> _EXERCISE BRIEF_
Your output should consist solely of the lines from the one with "frameCtlProgram (chk : Nibble)" through the end of the records, reproduced exactly, both ends included.

TASK INPUTS section start

-- ==== Sys2Proof/Syntax.lean ====
section
/-! DEFINITION. The operations of the block as syntax: one constructor of `Instr` per row of
spec/opcode_table.json, in the table's order (30_encoding.md R92, R94, R95, R98, R100; the frame control
codes of R93), and what the environment can present to the block (R90, R100, 43_scheduler.md R252). -/

namespace Sys2Proof

/-- The sync mode of a frame burst (00_scope.md R14; `w[4]` of BUILD_WAVEFORM, R91). -/
inductive SyncMode where
  | full
  | abbreviated
deriving DecidableEq, Repr, Inhabited

/-- The reasons of a refusal (60_exceptions.md R280). -/
inductive RefuseReason where
  | reservedOpcode
  | reservedField
  | badSlot
  | notInitialised
  | reinit
  | queueFull
deriving DecidableEq, Repr, Inhabited

/-- The operations: host words (R92), reserved opcodes (R98), frame control codes (R93) and internal
events (R100). Operands are the fields of R91, taken as they are (R96). -/
inductive Instr where
  /-- `INIT n` (R130). -/
  | init (n : SlotIx)
  /-- `CONSUME n` (R131). -/
  | consume (n : SlotIx)
  /-- `CONFIG n` with neither field present (R135). -/
  | configNone (n : SlotIx)
  /-- `CONFIG n, id=a` (R135). -/
  | configId (n : SlotIx) (a : Cid)
  /-- `CONFIG n, code=c` (R135). -/
  | configCode (n : SlotIx) (c : Code)
  /-- `CONFIG n, id=a, code=c` (R135). -/
  | configIdCode (n : SlotIx) (a : Cid) (c : Code)
  /-- `CONTROL n, STOP` (R225). -/
  | controlStop (n : SlotIx)
  /-- `CONTROL n, OPEN` (R225). -/
  | controlOpen (n : SlotIx)
  /-- `CONTROL n, CLOSE` (R225). -/
  | controlClose (n : SlotIx)
  /-- `CONTROL n, #0x0`: a legal word, not a control request (R94, R277). -/
  | controlInvalid0 (n : SlotIx)
  /-- `CONTROL n, #0x3`: a legal word, not a control request (R94, R277). -/
  | controlInvalid3 (n : SlotIx)
  /-- `CONTROL n, #0x5`: a legal word, not a control request (R94, R277). -/
  | controlInvalid5 (n : SlotIx)
  /-- `CONTROL n, #0x6`: a legal word, not a control request (R94, R277). -/
  | controlInvalid6 (n : SlotIx)
  /-- `CONTROL n, #0x7`: a legal word, not a control request (R94, R277). -/
  | controlInvalid7 (n : SlotIx)
  /-- `CONTROL n, #0x8`: a legal word, not a control request (R94, R277). -/
  | controlInvalid8 (n : SlotIx)
  /-- `CONTROL n, #0x9`: a legal word, not a control request (R94, R277). -/
  | controlInvalid9 (n : SlotIx)
  /-- `CONTROL n, #0xA`: a legal word, not a control request (R94, R277). -/
  | controlInvalidA (n : SlotIx)
  /-- `CONTROL n, #0xB`: a legal word, not a control request (R94, R277). -/
  | controlInvalidB (n : SlotIx)
  /-- `CONTROL n, #0xC`: a legal word, not a control request (R94, R277). -/
  | controlInvalidC (n : SlotIx)
  /-- `CONTROL n, #0xD`: a legal word, not a control request (R94, R277). -/
  | controlInvalidD (n : SlotIx)
  /-- `CONTROL n, #0xE`: a legal word, not a control request (R94, R277). -/
  | controlInvalidE (n : SlotIx)
  /-- `CONTROL n, #0xF`: a legal word, not a control request (R94, R277). -/
  | controlInvalidF (n : SlotIx)
  /-- `PROGRAM n` (R228). -/
  | program (n : SlotIx)
  /-- `ENCODE ctl, cid, code` (R160). -/
  | encode (ctl : Nibble) (cid : Cid) (code : Code)
  /-- `WAVE FULL, b0, ..., b6` (R190). -/
  | waveFull (o : Frame)
  /-- `WAVE ABBR, b0, ..., b6` (R190). -/
  | waveAbbr (o : Frame)
  /-- A word with the reserved `OP = 0x0`; `rest` is `w[63:4]` (R98). -/
  | reservedOp0 (rest : BitVec 60)
  /-- A word with the reserved `OP = 0x8`; `rest` is `w[63:4]` (R98). -/
  | reservedOp8 (rest : BitVec 60)
  /-- A word with the reserved `OP = 0x9`; `rest` is `w[63:4]` (R98). -/
  | reservedOp9 (rest : BitVec 60)
  /-- A word with the reserved `OP = 0xA`; `rest` is `w[63:4]` (R98). -/
  | reservedOpA (rest : BitVec 60)
  /-- A word with the reserved `OP = 0xB`; `rest` is `w[63:4]` (R98). -/
  | reservedOpB (rest : BitVec 60)
  /-- A word with the reserved `OP = 0xC`; `rest` is `w[63:4]` (R98). -/
  | reservedOpC (rest : BitVec 60)
  /-- A word with the reserved `OP = 0xD`; `rest` is `w[63:4]` (R98). -/
  | reservedOpD (rest : BitVec 60)
  /-- A word with the reserved `OP = 0xE`; `rest` is `w[63:4]` (R98). -/
  | reservedOpE (rest : BitVec 60)
  /-- A word with the reserved `OP = 0xF`; `rest` is `w[63:4]` (R98). -/
  | reservedOpF (rest : BitVec 60)
  /-- Byte 1 of an encoded frame with control code STOP; `chk` is its checksum nibble (R93, R101). -/
  | frameCtlStop (chk : Nibble)
  /-- Byte 1 of an encoded frame with control code OPEN; `chk` is its checksum nibble (R93, R101). -/
  | frameCtlOpen (chk : Nibble)
  /-- Byte 1 of an encoded frame with control code CLOSE; `chk` is its checksum nibble (R93, R101). -/
  | frameCtlClose (chk : Nibble)
  /-- Byte 1 of an encoded frame with control code PROGRAM; `chk` is its checksum nibble (R93, R101). -/
  | frameCtlProgram (chk : Nibble)
  /-- The scheduler's step function, fired by the pending continuation (R240). -/
  | step
  /-- The expiry of the wakeup-cooldown timer (R250). -/
  | wakeExpire
  /-- The start of the block (R300). -/
  | reset
deriving DecidableEq, Repr

/-- One thing presented to the block: a host word on the host port (R90), one of the three internal events
(R100), or a byte in the format of byte 1 of an encoded frame (opcode_table.json, format `frame.byte1`), which
no port of the block takes. -/
inductive Input where
  | word (w : HostWord)
  | frameByte (b : Byte)
  | step
  | wakeExpire
  | reset
deriving DecidableEq, Repr, Inhabited

/-- The next transition as the environment chooses it (R252): an operation or event, or an advance of `now`
by a number of microseconds (10_state.md R45). -/
inductive Turn where
  | input (x : Input)
  | advance (micros : Nat)
deriving DecidableEq, Repr, Inhabited

end Sys2Proof
end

TASK INPUTS section end

> _ANSWER BOX_
  | frameCtlProgram (chk : Nibble)
  /-- The scheduler's step function, fired by the pending continuation (R240). -/
  | step
  /-- The expiry of the wakeup-cooldown timer (R250). -/
  | wakeExpire
  /-- The start of the block (R300). -/
  | reset
deriving DecidableEq, Repr

/-- One thing presented to the block: a host word on the host port (R90), one of the three internal events
(R100), or a byte in the format of byte 1 of an encoded frame (opcode_table.json, format `frame.byte1`), which
no port of the block takes. -/
inductive Input where
  | word (w : HostWord)
  | frameByte (b : Byte)
  | step
  | wakeExpire
  | reset
deriving DecidableEq, Repr, Inhabited

/-- The next transition as the environment chooses it (R252): an operation or event, or an advance of `now`
by a number of microseconds (10_state.md R45). -/
inductive Turn where
  | input (x : Input)
  | advance (micros : Nat)
deriving DecidableEq, Repr, Inhabited

end Sys2Proof
end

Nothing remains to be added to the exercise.